(Saved entries)

-- ==== Sys2Proof/Laws/Files.lean ====
section
/-! SUPPORT. What a register file holds after an update, and what each update of one half of the MMU changes. -/

namespace Sys2Proof.Machine

section Files
variable {α : Type} {n : Nat}

theorem fileGet_fileSet (f : Vector α (2 ^ n)) (i j : BitVec n) (a : α) :
    fileGet (fileSet f i a) j = if i = j then a else fileGet f j := by
  simp only [fileGet, fileSet, Vector.getElem_set, BitVec.toNat_inj]

@[simp] theorem fileGet_fileSet_self (f : Vector α (2 ^ n)) (i : BitVec n) (a : α) :
    fileGet (fileSet f i a) i = a := by
  simp [fileGet_fileSet]

theorem fileGet_fileSet_of_ne (f : Vector α (2 ^ n)) {i j : BitVec n} (a : α) (h : i ≠ j) :
    fileGet (fileSet f i a) j = fileGet f j := by
  simp [fileGet_fileSet, h]

@[simp] theorem fileGet_fileOf (f : BitVec n → α) (i : BitVec n) : fileGet (fileOf n f) i = f i := by
  simp [fileGet, fileOf]

theorem file_ext {f g : Vector α (2 ^ n)} (h : ∀ i, fileGet f i = fileGet g i) : f = g := by
  apply Vector.ext
  intro i hi
  simpa [fileGet, Nat.mod_eq_of_lt hi] using h (BitVec.ofNat n i)

end Files

theorem groupGet_groupsOf {α : Type} (f : Nat → α) (ppi : BitVec 3) (h : ppi ≠ 0) :
    groupGet (groupsOf f) ppi = f ppi.toNat := by
  revert h
  revert ppi
  have key : ∀ k : Fin 8, k.val ≠ 0 → (groupsOf f)[k.val - 1]'(by omega) = f k.val := by
    intro k hk
    match k with
    | ⟨0, _⟩ => exact absurd rfl hk
    | ⟨1, _⟩ | ⟨2, _⟩ | ⟨3, _⟩ | ⟨4, _⟩ | ⟨5, _⟩ | ⟨6, _⟩ | ⟨7, _⟩ => rfl
  intro ppi h
  exact key ⟨ppi.toNat, ppi.isLt⟩ (fun h0 => h (BitVec.eq_of_toNat_eq h0))

/-- The way and the set of a TLB index. -/
theorem wayset_inj {y y' : BitVec 2} {k k' : BitVec 7} : y ++ k = y' ++ k' ↔ y = y' ∧ k = k' := by
  constructor
  · intro h
    have h1 := congrArg (BitVec.extractLsb' 7 2) h
    have h2 := congrArg (BitVec.extractLsb' 0 7) h
    simp only [BitVec.extractLsb'_append_eq_left, BitVec.extractLsb'_append_eq_right] at h1 h2
    exact ⟨h1, h2⟩
  · rintro ⟨rfl, rfl⟩
    rfl

section Mmu
variable {P : Type} (m : Mmu P)

theorem entry_setEntry (y y' : BitVec 2) (k k' : BitVec 7) (e : TlbEntry P) :
    (m.setEntry y k e).entry y' k' = if y = y' ∧ k = k' then e else m.entry y' k' := by
  simp only [Mmu.entry, Mmu.setEntry, fileGet_fileSet, wayset_inj]

@[simp] theorem entry_setEntry_self (y : BitVec 2) (k : BitVec 7) (e : TlbEntry P) :
    (m.setEntry y k e).entry y k = e := by
  simp [entry_setEntry]

@[simp] theorem entry_mapTlb (f : BitVec 2 → BitVec 7 → TlbEntry P → TlbEntry P) (y : BitVec 2) (k : BitVec 7) :
    (m.mapTlb f).entry y k = f y k (m.entry y k) := by
  simp only [Mmu.entry, Mmu.mapTlb, fileGet_fileOf, BitVec.extractLsb'_append_eq_left,
    BitVec.extractLsb'_append_eq_right]

theorem atb_setAtb (i j : BitVec 2) (e : AtbEntry P) :
    fileGet (m.setAtb i e).atb j = if i = j then e else fileGet m.atb j := by
  simp only [Mmu.setAtb, fileGet_fileSet]

@[simp] theorem atb_setAtb_self (i : BitVec 2) (e : AtbEntry P) : fileGet (m.setAtb i e).atb i = e := by
  simp [atb_setAtb]

/-! What each update leaves as it was. -/

@[simp] theorem setEntry_tf (y k) (e : TlbEntry P) : (m.setEntry y k e).tf = m.tf := rfl
@[simp] theorem setEntry_ptbp (y k) (e : TlbEntry P) : (m.setEntry y k e).ptbp = m.ptbp := rfl
@[simp] theorem setEntry_pr (y k) (e : TlbEntry P) : (m.setEntry y k e).pr = m.pr := rfl
@[simp] theorem setEntry_atb (y k) (e : TlbEntry P) : (m.setEntry y k e).atb = m.atb := rfl
@[simp] theorem setEntry_hist (y k) (e : TlbEntry P) : (m.setEntry y k e).hist = m.hist := rfl
@[simp] theorem setEntry_owed (y k) (e : TlbEntry P) : (m.setEntry y k e).owed = m.owed := rfl

@[simp] theorem setAtb_tf (i) (e : AtbEntry P) : (m.setAtb i e).tf = m.tf := rfl
@[simp] theorem setAtb_ptbp (i) (e : AtbEntry P) : (m.setAtb i e).ptbp = m.ptbp := rfl
@[simp] theorem setAtb_pr (i) (e : AtbEntry P) : (m.setAtb i e).pr = m.pr := rfl
@[simp] theorem setAtb_hist (i) (e : AtbEntry P) : (m.setAtb i e).hist = m.hist := rfl
@[simp] theorem setAtb_owed (i) (e : AtbEntry P) : (m.setAtb i e).owed = m.owed := rfl
@[simp] theorem setAtb_entry (i) (e : AtbEntry P) (y k) : (m.setAtb i e).entry y k = m.entry y k := rfl

@[simp] theorem mapTlb_tf (f) : (m.mapTlb f).tf = m.tf := by
  simp only [Mmu.mapTlb]
@[simp] theorem mapTlb_ptbp (f) : (m.mapTlb f).ptbp = m.ptbp := by
  simp only [Mmu.mapTlb]
@[simp] theorem mapTlb_pr (f) : (m.mapTlb f).pr = m.pr := by
  simp only [Mmu.mapTlb]
@[simp] theorem mapTlb_atb (f) : (m.mapTlb f).atb = m.atb := by
  simp only [Mmu.mapTlb]
@[simp] theorem mapTlb_hist (f) : (m.mapTlb f).hist = m.hist := by
  simp only [Mmu.mapTlb]
@[simp] theorem mapTlb_owed (f) : (m.mapTlb f).owed = m.owed := by
  simp only [Mmu.mapTlb]

@[simp] theorem setTr_tf (r) (t : TransReg P) : (m.setTr r t).tf = m.tf := by cases r <;> rfl
@[simp] theorem setTr_ptbp (r) (t : TransReg P) : (m.setTr r t).ptbp = m.ptbp := by cases r <;> rfl
@[simp] theorem setTr_pr (r) (t : TransReg P) : (m.setTr r t).pr = m.pr := by cases r <;> rfl
@[simp] theorem setTr_hist (r) (t : TransReg P) : (m.setTr r t).hist = m.hist := by cases r <;> rfl
@[simp] theorem setTr_owed (r) (t : TransReg P) : (m.setTr r t).owed = m.owed := by cases r <;> rfl

/-- Owing a history update changes nothing but what is owed (R131). -/
theorem owe_eq (r : EntryRef) (a d : Bool) : m.owe r a d = { m with owed := (m.owe r a d).owed } := by
  unfold Mmu.owe
  split
  · split <;> rfl
  · rfl

theorem owe_owed (r : EntryRef) (a d : Bool) :
    (m.owe r a d).owed =
      m.owed ++ match m.originOf r with
        | some pa => if a || d then [{ pa := pa, a := a, d := d }] else []
        | none => [] := by
  unfold Mmu.owe
  cases m.originOf r with
  | none => simp
  | some pa => cases a <;> cases d <;> simp

@[simp] theorem owe_tf (r a d) : (m.owe r a d).tf = m.tf := by rw [owe_eq]
@[simp] theorem owe_ptbp (r a d) : (m.owe r a d).ptbp = m.ptbp := by rw [owe_eq]
@[simp] theorem owe_pr (r a d) : (m.owe r a d).pr = m.pr := by rw [owe_eq]
@[simp] theorem owe_tlb (r a d) : (m.owe r a d).tlb = m.tlb := by rw [owe_eq]
@[simp] theorem owe_atb (r a d) : (m.owe r a d).atb = m.atb := by rw [owe_eq]
@[simp] theorem owe_hist (r a d) : (m.owe r a d).hist = m.hist := by rw [owe_eq]
@[simp] theorem owe_entry (r a d y k) : (m.owe r a d).entry y k = m.entry y k := by simp only [Mmu.entry, owe_tlb]
@[simp] theorem owe_trOf (r q a d) : (m.owe r a d).trOf q = m.trOf q := by cases q <;> simp [Mmu.trOf]

@[simp] theorem redrawLru_tf (w s free) : (m.redrawLru w s free).tf = m.tf := by
  simp only [Mmu.redrawLru, mapTlb_tf]
@[simp] theorem redrawLru_ptbp (w s free) : (m.redrawLru w s free).ptbp = m.ptbp := by
  simp only [Mmu.redrawLru, mapTlb_ptbp]
@[simp] theorem redrawLru_pr (w s free) : (m.redrawLru w s free).pr = m.pr := by
  simp only [Mmu.redrawLru, mapTlb_pr]
@[simp] theorem redrawLru_atb (w s free) : (m.redrawLru w s free).atb = m.atb := by
  simp only [Mmu.redrawLru, mapTlb_atb]
@[simp] theorem redrawLru_hist (w s free) : (m.redrawLru w s free).hist = m.hist := by
  simp only [Mmu.redrawLru, mapTlb_hist]
@[simp] theorem redrawLru_owed (w s free) : (m.redrawLru w s free).owed = m.owed := by
  simp only [Mmu.redrawLru, mapTlb_owed]

@[simp] theorem flush_ptbp (mc) : (m.flush mc).ptbp = m.ptbp := by
  simp only [Mmu.flush, mapTlb_ptbp]
@[simp] theorem flush_tf (mc) : (m.flush mc).tf = m.tf := by
  simp only [Mmu.flush, mapTlb_tf]
@[simp] theorem flush_pr (mc) : (m.flush mc).pr = m.pr := by
  simp only [Mmu.flush, mapTlb_pr]
@[simp] theorem flush_atb (mc) : (m.flush mc).atb = m.atb := by
  simp only [Mmu.flush, mapTlb_atb]
@[simp] theorem flush_hist (mc) : (m.flush mc).hist = m.hist := by
  simp only [Mmu.flush, mapTlb_hist]
@[simp] theorem flush_owed (mc) : (m.flush mc).owed = m.owed := by
  simp only [Mmu.flush, mapTlb_owed]

@[simp] theorem invalidate_tf (c mc e free) : (m.invalidate c mc e free).tf = m.tf := by
  simp only [Mmu.invalidate, mapTlb_tf]
@[simp] theorem invalidate_ptbp (c mc e free) : (m.invalidate c mc e free).ptbp = m.ptbp := by
  simp only [Mmu.invalidate, mapTlb_ptbp]
@[simp] theorem invalidate_pr (c mc e free) : (m.invalidate c mc e free).pr = m.pr := by
  simp only [Mmu.invalidate, mapTlb_pr]
@[simp] theorem invalidate_atb (c mc e free) : (m.invalidate c mc e free).atb = m.atb := by
  simp only [Mmu.invalidate, mapTlb_atb]
@[simp] theorem invalidate_hist (c mc e free) : (m.invalidate c mc e free).hist = m.hist := by
  simp only [Mmu.invalidate, mapTlb_hist]
@[simp] theorem invalidate_owed (c mc e free) : (m.invalidate c mc e free).owed = m.owed := by
  simp only [Mmu.invalidate, mapTlb_owed]

/-! What each update does to the entries. -/

/-- A change of a translate register changes that of the entry alone. -/
theorem entry_setTr (r : EntryRef) (t : TransReg P) (y : BitVec 2) (k : BitVec 7) :
    (m.setTr r t).entry y k = if r = .tlb y k then { m.entry y k with tr := t } else m.entry y k := by
  cases r with
  | tlb y' k' =>
    simp only [Mmu.setTr, entry_setEntry, EntryRef.tlb.injEq]
    split
    · next h => obtain ⟨rfl, rfl⟩ := h; rfl
    · rfl
  | atb i => simp [Mmu.setTr]

theorem atb_setTr (r : EntryRef) (t : TransReg P) (i : BitVec 2) :
    fileGet (m.setTr r t).atb i = if r = .atb i then { fileGet m.atb i with tr := t } else fileGet m.atb i := by
  cases r with
  | tlb y k => simp [Mmu.setTr]
  | atb j =>
    simp only [Mmu.setTr, atb_setAtb, EntryRef.atb.injEq]
    split
    · next h => obtain rfl := h; rfl
    · rfl

/-- The LRU redraw changes the LRU fields of the implemented ways of one set and nothing else (R40). -/
theorem entry_redrawLru (w : Nat) (s : BitVec 7) (free : BitVec 64) (y : BitVec 2) (k : BitVec 7) :
    (m.redrawLru w s free).entry y k =
      if k = s ∧ y.toNat < w then
        { m.entry y k with mr := { (m.entry y k).mr with lru := free.extractLsb' (2 * y.toNat) 2 } }
      else m.entry y k := by
  simp only [Mmu.redrawLru, entry_mapTlb]

/-- The flush clears V of the implemented entries and changes nothing else (R199). -/
theorem entry_flush (mc : MmuConfig) (y : BitVec 2) (k : BitVec 7) :
    (m.flush mc).entry y k =
      if y.toNat < mc.ways ∧ k.toNat < mc.sets then
        { m.entry y k with mr := { (m.entry y k).mr with v := false } }
      else m.entry y k := by
  simp only [Mmu.flush, entry_mapTlb]

/-- The invalidate changes V of implemented ways of the selected set alone (R197). -/
theorem entry_invalidate (c : Config) (mc : MmuConfig) (e : PageEa) (free : BitVec 64) (y : BitVec 2) (k : BitVec 7) :
    (m.invalidate c mc e free).entry y k =
      if k = tlbIndex mc e ∧ y.toNat < mc.ways ∧ (m.entry y k).mr.v = true then
        { m.entry y k with
          mr := { (m.entry y k).mr with
            v := !tlbTagMatches c (m.entry y k).mr.pl1 (m.entry y k).mr.vpn e && free.getLsbD y.toNat } }
      else m.entry y k := by
  simp only [Mmu.invalidate, entry_mapTlb]

theorem entry_writeTlbMr (y y' : BitVec 2) (k k' : BitVec 7) (v : TlbMatch) :
    (m.writeTlbMr y k v).entry y' k' =
      if y = y' ∧ k = k' then { m.entry y k with mr := v, origin := none } else m.entry y' k' := by
  simp only [Mmu.writeTlbMr, entry_setEntry]

theorem entry_writeTlbTr (y y' : BitVec 2) (k k' : BitVec 7) (v : TransReg P) :
    (m.writeTlbTr y k v).entry y' k' = if y = y' ∧ k = k' then { m.entry y k with tr := v } else m.entry y' k' := by
  simp only [Mmu.writeTlbTr, entry_setEntry]

theorem atb_writeAtbMr (i j : BitVec 2) (v : AtbMatch) :
    fileGet (m.writeAtbMr i v).atb j =
      if i = j then { fileGet m.atb i with mr := v, origin := none } else fileGet m.atb j := by
  simp only [Mmu.writeAtbMr, atb_setAtb]

theorem atb_writeAtbTr (i j : BitVec 2) (v : TransReg P) :
    fileGet (m.writeAtbTr i v).atb j = if i = j then { fileGet m.atb i with tr := v } else fileGet m.atb j := by
  simp only [Mmu.writeAtbTr, atb_setAtb]

@[simp] theorem trOf_setTr_self (r : EntryRef) (t : TransReg P) : (m.setTr r t).trOf r = t := by
  cases r <;> simp [Mmu.trOf, Mmu.setTr]

theorem trOf_setTr (r q : EntryRef) (t : TransReg P) : (m.setTr r t).trOf q = if r = q then t else m.trOf q := by
  cases q with
  | tlb y k => simp only [Mmu.trOf, entry_setTr]; split <;> rfl
  | atb i => simp only [Mmu.trOf, atb_setTr]; split <;> rfl

@[simp] theorem trOf_redrawLru (w s free q) : (m.redrawLru w s free).trOf q = m.trOf q := by
  cases q with
  | tlb y k => simp only [Mmu.trOf, entry_redrawLru]; split <;> rfl
  | atb i => simp only [Mmu.trOf, redrawLru_atb]

@[simp] theorem originOf_setTr (r q) (t : TransReg P) : (m.setTr r t).originOf q = m.originOf q := by
  cases q with
  | tlb y k => simp only [Mmu.originOf, entry_setTr]; split <;> rfl
  | atb i => simp only [Mmu.originOf, atb_setTr]; split <;> rfl

@[simp] theorem originOf_owe (r q a d) : (m.owe r a d).originOf q = m.originOf q := by
  cases q <;> simp [Mmu.originOf]

@[simp] theorem originOf_redrawLru (w s free q) : (m.redrawLru w s free).originOf q = m.originOf q := by
  cases q with
  | tlb y k => simp only [Mmu.originOf, entry_redrawLru]; split <;> rfl
  | atb i => simp only [Mmu.originOf, redrawLru_atb]

end Mmu

end Sys2Proof.Machine
end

(EXERCISE DESCRIPTION) Copy all the lines above that hold the string "Bool".

(TASK RESULT)
theorem owe_eq (r : EntryRef) (a d : Bool) : m.owe r a d = { m with owed := (m.owe r a d).owed } := by
theorem owe_owed (r : EntryRef) (a d : Bool) :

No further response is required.